Step 1: Generate a parquet file by running following code

import numpy as np
import pandas as pd
import random

data_list = []
for i in range(1, 10000):
    int_feature = random.randint(1, 100)
    # float_feature = random.random()
    array_feature = [random.randint(1, 10) for x in range(0, 4)]
    data_list.append([int_feature, array_feature])

df = pd.DataFrame(data_list, columns=["int_feature", "array_feature"])
df.to_parquet("parquet_sample_file.parquet")

Step 2: Load generated parquet in step 1 by HybridBackend

import tensorflow as tf
import hybridbackend.tensorflow as hb


filenames_ds = tf.data.Dataset.from_tensor_slices(['file1.snappy.parquet', 'file2.snappy.parquet', ... 'fileN.snappy.parquet'])


hb_fields = []
hb_fields.append(hb.data.DataFrame.Field("feature1", tf.int64, ragged_rank=0))
hb_fields.append(hb.data.DataFrame.Field("feature2", tf.float32, ragged_rank=1))
hb_fields.append(hb.data.DataFrame.Field("feature3", tf.int64, ragged_rank=1))

ds = filenames_ds.apply(hb.data.read_parquet(8192, hb_fields, num_parallel_reads=tf.data.experimental.AUTOTUNE))
iterator = ds.apply(hb.data.rebatch(8192, fields=hb_fields))
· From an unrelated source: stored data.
-- ==== Sys2Proof/Laws/Frame.lean ====
section
/-! SUPPORT. What no operation but a few touches: the waiting commands, the revoked release keys, the security counter and the
lifetime counters. One lemma for each operation and each command. -/

namespace Sys2Proof.Machine
set_option linter.unusedSimpArgs false
set_option linter.unusedVariables false
set_option linter.unreachableTactic false
set_option linter.unusedTactic false
open Sys2Proof

def State.vault (s : State) : List Instr × BitVec 4 × Nat × LifeSt :=
  (s.pending, s.rng.revoked, s.rng.counter, s.book.life)

theorem vault_mk (a1 a2 a3 a4 a5 a6 a7 a8 a9 a10 a11 a12 a13 a14 a15 a16 a17 a18 a19 a20 a21 a22 a23 a24 a25 a26 a27 a28 a29 a30 a31 a32) :
    State.vault ⟨a1, a2, a3, a4, a5, a6, a7, a8, a9, a10, a11, a12, a13, a14, a15, a16, a17, a18, a19, a20, a21, a22, a23, a24, a25, a26, a27, a28, a29, a30, a31, a32⟩ = (a1, a30.revoked, a30.counter, a31.life) := by simp only [State.vault]
theorem vault_fold (s : State) : (s.pending, s.rng.revoked, s.rng.counter, s.book.life) = s.vault := by simp only [State.vault]
theorem foldl_vault {β : Type} (g : State → β → State) (h : ∀ s x, (g s x).vault = s.vault) :
    ∀ (l : List β) (s : State), (l.foldl g s).vault = s.vault := by
  intro l
  induction l with
  | nil => intro s; rfl
  | cons x t ih => intro s; simp only [List.foldl_cons, ih, h]
theorem foldl1_vault {β γ : Type} (g : State × γ → β → State × γ) (h : ∀ p x, (g p x).1.vault = p.1.vault) :
    ∀ (l : List β) (p : State × γ), (l.foldl g p).1.vault = p.1.vault := by
  intro l
  induction l with
  | nil => intro s; rfl
  | cons x t ih => intro s; simp only [List.foldl_cons, ih, h]

theorem setBank_revoked (r : RngSt) (k b) : (r.setBank k b).revoked = r.revoked := by unfold RngSt.setBank; split <;> rfl
theorem setBank_counter (r : RngSt) (k b) : (r.setBank k b).counter = r.counter := by unfold RngSt.setBank; split <;> rfl
theorem setOwner_revoked (r : RngSt) (k b) : (r.setOwner k b).revoked = r.revoked := rfl
theorem setOwner_counter (r : RngSt) (k b) : (r.setOwner k b).counter = r.counter := rfl
theorem State.setReg_vault : ∀ a0 a1 a2, (State.setReg a0 a1 a2).vault = a0.vault := by
  intros; unfold State.setReg
  simp only [↓vault_mk, ↓vault_fold]

theorem State.setRegF_vault : ∀ a0 a1 a2 a3 a4, (State.setRegF a0 a1 a2 a3 a4).vault = a0.vault := by
  intros; unfold State.setRegF
  simp only [↓State.setReg_vault]

theorem State.satReg_vault : ∀ a0 a1 a2 a3 a4, (State.satReg a0 a1 a2 a3 a4).vault = a0.vault := by
  intros; unfold State.satReg
  simp only [↓State.setReg_vault]

theorem State.addReg_vault : ∀ a0 a1 a2 a3 a4, (State.addReg a0 a1 a2 a3 a4).vault = a0.vault := by
  intros; unfold State.addReg
  simp only [↓State.setRegF_vault]

theorem State.clearRegs_vault : ∀ a0 a1, (State.clearRegs a0 a1).vault = a0.vault := by
  intros; unfold State.clearRegs
  simp only [↓vault_mk, ↓vault_fold]

theorem State.setCell_vault : ∀ a0 a1 a2, (State.setCell a0 a1 a2).vault = a0.vault := by
  intros; unfold State.setCell
  simp only [↓vault_mk, ↓vault_fold]

theorem State.modCell_vault : ∀ a0 a1 a2, (State.modCell a0 a1 a2).vault = a0.vault := by
  intros; unfold State.modCell
  simp only [↓State.setCell_vault]

theorem State.setFm_vault : ∀ a0 a1 a2, (State.setFm a0 a1 a2).vault = a0.vault := by
  intros; unfold State.setFm
  simp only [↓vault_mk, ↓vault_fold]

theorem State.modFm_vault : ∀ a0 a1 a2, (State.modFm a0 a1 a2).vault = a0.vault := by
  intros; unfold State.modFm
  simp only [↓State.setFm_vault]

theorem State.setSlot_vault : ∀ a0 a1 a2, (State.setSlot a0 a1 a2).vault = a0.vault := by
  intros; unfold State.setSlot
  simp only [↓vault_mk, ↓vault_fold]

theorem State.modSlot_vault : ∀ a0 a1 a2, (State.modSlot a0 a1 a2).vault = a0.vault := by
  intros; unfold State.modSlot
  simp only [↓State.setSlot_vault]

theorem State.setRouter_vault : ∀ a0 a1 a2, (State.setRouter a0 a1 a2).vault = a0.vault := by
  intros; unfold State.setRouter
  simp only [↓vault_mk, ↓vault_fold]

theorem State.modRouter_vault : ∀ a0 a1 a2, (State.modRouter a0 a1 a2).vault = a0.vault := by
  intros; unfold State.modRouter
  simp only [↓State.setRouter_vault]

theorem State.setRgn_vault : ∀ a0 a1 a2, (State.setRgn a0 a1 a2).vault = a0.vault := by
  intros; unfold State.setRgn
  simp only [↓vault_mk, ↓vault_fold]

theorem State.modRgn_vault : ∀ a0 a1 a2, (State.modRgn a0 a1 a2).vault = a0.vault := by
  intros; unfold State.modRgn
  simp only [↓State.setRgn_vault]

theorem State.setSky_vault : ∀ a0 a1 a2, (State.setSky a0 a1 a2).vault = a0.vault := by
  intros; unfold State.setSky
  simp only [↓vault_mk, ↓vault_fold]

theorem State.modSky_vault : ∀ a0 a1 a2, (State.modSky a0 a1 a2).vault = a0.vault := by
  intros; unfold State.modSky
  simp only [↓State.setSky_vault]
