@[simp] theorem State.setBook_pending (s : State) (p) : (State.setBook s p).pending = s.pending := rfl
@[simp] theorem State.setBook_inFlight (s : State) (p) : (State.setBook s p).inFlight = s.inFlight := rfl
@[simp] theorem State.setBook_out (s : State) (p) : (State.setBook s p).out = s.out := rfl
@[simp] theorem State.setBook_freeCtr (s : State) (p) : (State.setBook s p).freeCtr = s.freeCtr := rfl
@[simp] theorem State.setBook_regs (s : State) (p) : (State.setBook s p).regs = s.regs := rfl
@[simp] theorem State.setBook_cells (s : State) (p) : (State.setBook s p).cells = s.cells := rfl
@[simp] theorem State.setBook_fms (s : State) (p) : (State.setBook s p).fms = s.fms := rfl
@[simp] theorem State.setBook_slots (s : State) (p) : (State.setBook s p).slots = s.slots := rfl
@[simp] theorem State.setBook_spares (s : State) (p) : (State.setBook s p).spares = s.spares := rfl
@[simp] theorem State.setBook_routers (s : State) (p) : (State.setBook s p).routers = s.routers := rfl
@[simp] theorem State.setBook_rgns (s : State) (p) : (State.setBook s p).rgns = s.rgns := rfl
@[simp] theorem State.setBook_foreign (s : State) (p) : (State.setBook s p).foreign = s.foreign := rfl
@[simp] theorem State.setBook_skys (s : State) (p) : (State.setBook s p).skys = s.skys := rfl
@[simp] theorem State.setBook_admission (s : State) (p) : (State.setBook s p).admission = s.admission := rfl
@[simp] theorem State.setBook_eras (s : State) (p) : (State.setBook s p).eras = s.eras := rfl
@[simp] theorem State.setBook_nap (s : State) (p) : (State.setBook s p).nap = s.nap := rfl
@[simp] theorem State.setBook_tilesHeld (s : State) (p) : (State.setBook s p).tilesHeld = s.tilesHeld := rfl
@[simp] theorem State.setBook_tiers (s : State) (p) : (State.setBook s p).tiers = s.tiers := rfl
@[simp] theorem State.setBook_yard (s : State) (p) : (State.setBook s p).yard = s.yard := rfl
@[simp] theorem State.setBook_streams (s : State) (p) : (State.setBook s p).streams = s.streams := rfl
@[simp] theorem State.setBook_reds (s : State) (p) : (State.setBook s p).reds = s.reds := rfl
@[simp] theorem State.setBook_eth (s : State) (p) : (State.setBook s p).eth = s.eth := rfl
@[simp] theorem State.setBook_boot (s : State) (p) : (State.setBook s p).boot = s.boot := rfl
@[simp] theorem State.setBook_beats (s : State) (p) : (State.setBook s p).beats = s.beats := rfl
@[simp] theorem State.setBook_power (s : State) (p) : (State.setBook s p).power = s.power := rfl
@[simp] theorem State.setBook_ldr (s : State) (p) : (State.setBook s p).ldr = s.ldr := rfl
@[simp] theorem State.setBook_flt (s : State) (p) : (State.setBook s p).flt = s.flt := rfl
@[simp] theorem State.setBook_jobs (s : State) (p) : (State.setBook s p).jobs = s.jobs := rfl
@[simp] theorem State.setBook_resets (s : State) (p) : (State.setBook s p).resets = s.resets := rfl
@[simp] theorem State.setBook_rng (s : State) (p) : (State.setBook s p).rng = s.rng := rfl
@[simp] theorem State.setBook_tallyLast (s : State) (p) : (State.setBook s p).tallyLast = s.tallyLast := rfl
@[simp] theorem State.setBook_reg (s : State) (p) (a) : (State.setBook s p).reg a = s.reg a := rfl
@[simp] theorem State.setBook_regF (s : State) (p) (a hi lo) : (State.setBook s p).regF a hi lo = s.regF a hi lo := rfl
@[simp] theorem State.setBook_cell (s : State) (p) (a) : (State.setBook s p).cell a = s.cell a := rfl
@[simp] theorem State.setBook_fm (s : State) (p) (a) : (State.setBook s p).fm a = s.fm a := rfl
@[simp] theorem State.setBook_slot (s : State) (p) (a) : (State.setBook s p).slot a = s.slot a := rfl
@[simp] theorem State.setBook_router (s : State) (p) (a) : (State.setBook s p).router a = s.router a := rfl
@[simp] theorem State.setBook_rgn (s : State) (p) (a) : (State.setBook s p).rgn a = s.rgn a := rfl
@[simp] theorem State.setBook_sky (s : State) (p) (a) : (State.setBook s p).sky a = s.sky a := rfl
@[simp] theorem State.setBook_stream (s : State) (p) (a) : (State.setBook s p).stream a = s.stream a := rfl
@[simp] theorem State.setBook_red (s : State) (p) (a) : (State.setBook s p).red a = s.red a := rfl
@[simp] theorem State.setBook_job (s : State) (p) (a) : (State.setBook s p).job a = s.job a := rfl
@[simp] theorem State.setBook_slotOfRegion (s : State) (p) (a) : (State.setBook s p).slotOfRegion a = s.slotOfRegion a := rfl
@[simp] theorem State.setBook_win (s : State) (p) (a) : (State.setBook s p).win a = s.win a := rfl
@[simp] theorem State.setBook_qp (s : State) (p) (a) : (State.setBook s p).qp a = s.qp a := rfl

@[simp] theorem State.setFlt_pending (s : State) (p) : (State.setFlt s p).pending = s.pending := rfl
@[simp] theorem State.setFlt_inFlight (s : State) (p) : (State.setFlt s p).inFlight = s.inFlight := rfl
@[simp] theorem State.setFlt_out (s : State) (p) : (State.setFlt s p).out = s.out := rfl
@[simp] theorem State.setFlt_freeCtr (s : State) (p) : (State.setFlt s p).freeCtr = s.freeCtr := rfl
@[simp] theorem State.setFlt_regs (s : State) (p) : (State.setFlt s p).regs = s.regs := rfl
@[simp] theorem State.setFlt_cells (s : State) (p) : (State.setFlt s p).cells = s.cells := rfl
@[simp] theorem State.setFlt_fms (s : State) (p) : (State.setFlt s p).fms = s.fms := rfl
@[simp] theorem State.setFlt_slots (s : State) (p) : (State.setFlt s p).slots = s.slots := rfl
@[simp] theorem State.setFlt_spares (s : State) (p) : (State.setFlt s p).spares = s.spares := rfl
@[simp] theorem State.setFlt_routers (s : State) (p) : (State.setFlt s p).routers = s.routers := rfl
@[simp] theorem State.setFlt_rgns (s : State) (p) : (State.setFlt s p).rgns = s.rgns := rfl
@[simp] theorem State.setFlt_foreign (s : State) (p) : (State.setFlt s p).foreign = s.foreign := rfl
@[simp] theorem State.setFlt_skys (s : State) (p) : (State.setFlt s p).skys = s.skys := rfl
@[simp] theorem State.setFlt_admission (s : State) (p) : (State.setFlt s p).admission = s.admission := rfl
@[simp] theorem State.setFlt_eras (s : State) (p) : (State.setFlt s p).eras = s.eras := rfl
@[simp] theorem State.setFlt_nap (s : State) (p) : (State.setFlt s p).nap = s.nap := rfl
@[simp] theorem State.setFlt_tilesHeld (s : State) (p) : (State.setFlt s p).tilesHeld = s.tilesHeld := rfl
@[simp] theorem State.setFlt_tiers (s : State) (p) : (State.setFlt s p).tiers = s.tiers := rfl
@[simp] theorem State.setFlt_yard (s : State) (p) : (State.setFlt s p).yard = s.yard := rfl
@[simp] theorem State.setFlt_streams (s : State) (p) : (State.setFlt s p).streams = s.streams := rfl
@[simp] theorem State.setFlt_reds (s : State) (p) : (State.setFlt s p).reds = s.reds := rfl
@[simp] theorem State.setFlt_eth (s : State) (p) : (State.setFlt s p).eth = s.eth := rfl
@[simp] theorem State.setFlt_boot (s : State) (p) : (State.setFlt s p).boot = s.boot := rfl
@[simp] theorem State.setFlt_beats (s : State) (p) : (State.setFlt s p).beats = s.beats := rfl
@[simp] theorem State.setFlt_power (s : State) (p) : (State.setFlt s p).power = s.power := rfl
@[simp] theorem State.setFlt_ldr (s : State) (p) : (State.setFlt s p).ldr = s.ldr := rfl
@[simp] theorem State.setFlt_jobs (s : State) (p) : (State.setFlt s p).jobs = s.jobs := rfl
@[simp] theorem State.setFlt_resets (s : State) (p) : (State.setFlt s p).resets = s.resets := rfl
@[simp] theorem State.setFlt_rng (s : State) (p) : (State.setFlt s p).rng = s.rng := rfl
@[simp] theorem State.setFlt_book (s : State) (p) : (State.setFlt s p).book = s.book := rfl
@[simp] theorem State.setFlt_tallyLast (s : State) (p) : (State.setFlt s p).tallyLast = s.tallyLast := rfl
@[simp] theorem State.setFlt_reg (s : State) (p) (a) : (State.setFlt s p).reg a = s.reg a := rfl
@[simp] theorem State.setFlt_regF (s : State) (p) (a hi lo) : (State.setFlt s p).regF a hi lo = s.regF a hi lo := rfl
@[simp] theorem State.setFlt_cell (s : State) (p) (a) : (State.setFlt s p).cell a = s.cell a := rfl
@[simp] theorem State.setFlt_fm (s : State) (p) (a) : (State.setFlt s p).fm a = s.fm a := rfl
@[simp] theorem State.setFlt_slot (s : State) (p) (a) : (State.setFlt s p).slot a = s.slot a := rfl
@[simp] theorem State.setFlt_router (s : State) (p) (a) : (State.setFlt s p).router a = s.router a := rfl
@[simp] theorem State.setFlt_rgn (s : State) (p) (a) : (State.setFlt s p).rgn a = s.rgn a := rfl
@[simp] theorem State.setFlt_sky (s : State) (p) (a) : (State.setFlt s p).sky a = s.sky a := rfl
@[simp] theorem State.setFlt_stream (s : State) (p) (a) : (State.setFlt s p).stream a = s.stream a := rfl
@[simp] theorem State.setFlt_red (s : State) (p) (a) : (State.setFlt s p).red a = s.red a := rfl
@[simp] theorem State.setFlt_job (s : State) (p) (a) : (State.setFlt s p).job a = s.job a := rfl
@[simp] theorem State.setFlt_slotOfRegion (s : State) (p) (a) : (State.setFlt s p).slotOfRegion a = s.slotOfRegion a := rfl
@[simp] theorem State.setFlt_win (s : State) (p) (a) : (State.setFlt s p).win a = s.win a := rfl
@[simp] theorem State.setFlt_qp (s : State) (p) (a) : (State.setFlt s p).qp a = s.qp a := rfl
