theorem State.unloadRect_blur (μ : Nat) (hμ : 0x68 &&& μ = 0x68) : ∀ a0 a1, (State.unloadRect a0 a1).blur μ = a0.blur μ := by
  intros; unfold State.unloadRect
  simp only [↓blur_8 μ (maskSub rfl hμ), ↓blur_20 μ (maskSub rfl hμ), ↓blur_28 μ (maskSub rfl hμ), ↓blur_40 μ (maskSub rfl hμ), ↓blur_60 μ (maskSub rfl hμ), ↓blur_68 μ (maskSub rfl hμ), ↓apply_ite (State.blur μ), ite_self]

theorem State.clearPlans_blur (μ : Nat) (hμ : 0x19c0000 &&& μ = 0x19c0000) : ∀ a0 a1, (State.clearPlans a0 a1).blur μ = a0.blur μ := by
  intros; unfold State.clearPlans
  simp only [↓State.setStream_blur μ (maskSub rfl hμ), ↓State.clearStream_blur μ (maskSub rfl hμ), ↓State.setPlan_blur μ (maskSub rfl hμ), ↓State.clearSched_blur μ (maskSub rfl hμ), ↓State.setRed_blur μ (maskSub rfl hμ)]

theorem State.clearMeasure_blur (μ : Nat) (hμ : 0x10 &&& μ = 0x10) : ∀ a0 a1, (State.clearMeasure a0 a1).blur μ = a0.blur μ := by
  intros; unfold State.clearMeasure
  simp only [↓State.clearRegs_blur μ (maskSub rfl hμ)]

theorem State.voidManifest_blur (μ : Nat) (hμ : 0x60018 &&& μ = 0x60018) : ∀ a0 a1, (State.voidManifest a0 a1).blur μ = a0.blur μ := by
  intros; unfold State.voidManifest
  repeat' first | with_reducible rfl | intro _ | simp only [↓blur_8 μ (maskSub rfl hμ), ↓blur_10 μ (maskSub rfl hμ), ↓blur_20000 μ (maskSub rfl hμ), ↓blur_40000 μ (maskSub rfl hμ), ↓foldl_blur μ, ↓State.freeExtents_blur μ (maskSub rfl hμ), ↓State.setAllocs_blur μ (maskSub rfl hμ), ↓State.freeObj_blur μ (maskSub rfl hμ), ↓State.setQuotas_blur μ (maskSub rfl hμ)] | split | refine (foldl_blur μ _ ?_ _ _).trans ?_ | refine (foldl1_blur μ _ ?_ _ _).trans ?_

theorem State.voidLoad_blur (μ : Nat) (hμ : 0x19e00fa &&& μ = 0x19e00fa) : ∀ a0, (State.voidLoad a0).blur μ = a0.blur μ := by
  intros; unfold State.voidLoad
  simp only [↓blur_2 μ (maskSub rfl hμ), ↓blur_8 μ (maskSub rfl hμ), ↓blur_10 μ (maskSub rfl hμ), ↓blur_20 μ (maskSub rfl hμ), ↓blur_28 μ (maskSub rfl hμ), ↓blur_40 μ (maskSub rfl hμ), ↓blur_60 μ (maskSub rfl hμ), ↓blur_68 μ (maskSub rfl hμ), ↓blur_80 μ (maskSub rfl hμ), ↓blur_20000 μ (maskSub rfl hμ), ↓blur_40000 μ (maskSub rfl hμ), ↓blur_40020 μ (maskSub rfl hμ), ↓blur_80000 μ (maskSub rfl hμ), ↓blur_100000 μ (maskSub rfl hμ), ↓blur_800000 μ (maskSub rfl hμ), ↓blur_1000000 μ (maskSub rfl hμ), ↓apply_ite (State.blur μ), ite_self, ↓State.unloadRect_blur μ (maskSub rfl hμ), ↓State.setSlot_blur μ (maskSub rfl hμ), ↓State.clearPlans_blur μ (maskSub rfl hμ), ↓State.voidManifest_blur μ (maskSub rfl hμ), ↓State.clearMeasure_blur μ (maskSub rfl hμ)]

theorem State.endLoad_blur (μ : Nat) (hμ : 0x39e00fa &&& μ = 0x39e00fa) : ∀ a0 a1, (State.endLoad a0 a1).blur μ = a0.blur μ := by
  intros; unfold State.endLoad
  simp only [↓State.setImgState_blur μ (maskSub rfl hμ), ↓State.setLdr_blur μ (maskSub rfl hμ), ↓State.voidLoad_blur μ (maskSub rfl hμ)]

theorem State.failLoad_blur (μ : Nat) (hμ : 0x39e00fa &&& μ = 0x39e00fa) : ∀ a0 a1 a2, (State.failLoad a0 a1 a2).blur μ = a0.blur μ := by
  intros; unfold State.failLoad
  simp only [↓State.setReg_blur μ (maskSub rfl hμ), ↓State.endLoad_blur μ (maskSub rfl hμ)]

theorem State.abortLoad_blur (μ : Nat) (hμ : 0x39e00fa &&& μ = 0x39e00fa) : ∀ a0, (State.abortLoad a0).blur μ = a0.blur μ := by
  intros; unfold State.abortLoad
  simp only [↓apply_ite (State.blur μ), ite_self, ↓State.endLoad_blur μ (maskSub rfl hμ)]

theorem State.restartLoad_blur (μ : Nat) (hμ : 0x39e00fa &&& μ = 0x39e00fa) : ∀ a0, (State.restartLoad a0).blur μ = a0.blur μ := by
  intros; unfold State.restartLoad
  simp only [↓apply_ite (State.blur μ), ite_self, ↓State.failLoad_blur μ (maskSub rfl hμ), ↓State.setRegF_blur μ (maskSub rfl hμ), ↓State.setImgState_blur μ (maskSub rfl hμ), ↓State.setLdr_blur μ (maskSub rfl hμ), ↓State.voidLoad_blur μ (maskSub rfl hμ)]

theorem State.startLoad_blur (μ : Nat) (hμ : 0x2000010 &&& μ = 0x2000010) : ∀ a0 a1, (State.startLoad a0 a1).blur μ = a0.blur μ := by
  intros; unfold State.startLoad
  simp only [↓State.setReg_blur μ (maskSub rfl hμ), ↓State.setLdr_blur μ (maskSub rfl hμ)]

theorem State.writeImgCtrl_blur (μ : Nat) (hμ : 0x39e00fa &&& μ = 0x39e00fa) : ∀ a0 a1, (State.writeImgCtrl a0 a1).1.blur μ = a0.blur μ := by
  intros; unfold State.writeImgCtrl
  simp only [↓apply_ite (State.blur μ), ite_self, ↓apply_ite Prod.fst, ↓State.setRegF_blur μ (maskSub rfl hμ), ↓State.abortLoad_blur μ (maskSub rfl hμ), ↓State.reject_blur μ (maskSub rfl hμ), ↓State.startLoad_blur μ (maskSub rfl hμ)]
it = iterator.make_one_shot_iterator()
item = it.get_next()

batch_size_dict = {}
with tf.Session() as sess:
    print("======  start ======")
    total_batch_size = 0
    while True:
        try:
            batch = sess.run(item)
            batch_size = len(batch['mod_series'])
            batch_size_dict[batch_size] = batch_size_dict.get(batch_size, 0) + 1
        except tf.errors.OutOfRangeError:
            break

Running above code in a pyhon3 shell, an error shall be thrown:

F tensorflow/core/framework/tensor.cc:833] Check failed: limit <= dim0_size (8194 vs. 8193)

Willing to contribute

Yes

Thanks for reporting, can you provide a sample file for reproducing this issue?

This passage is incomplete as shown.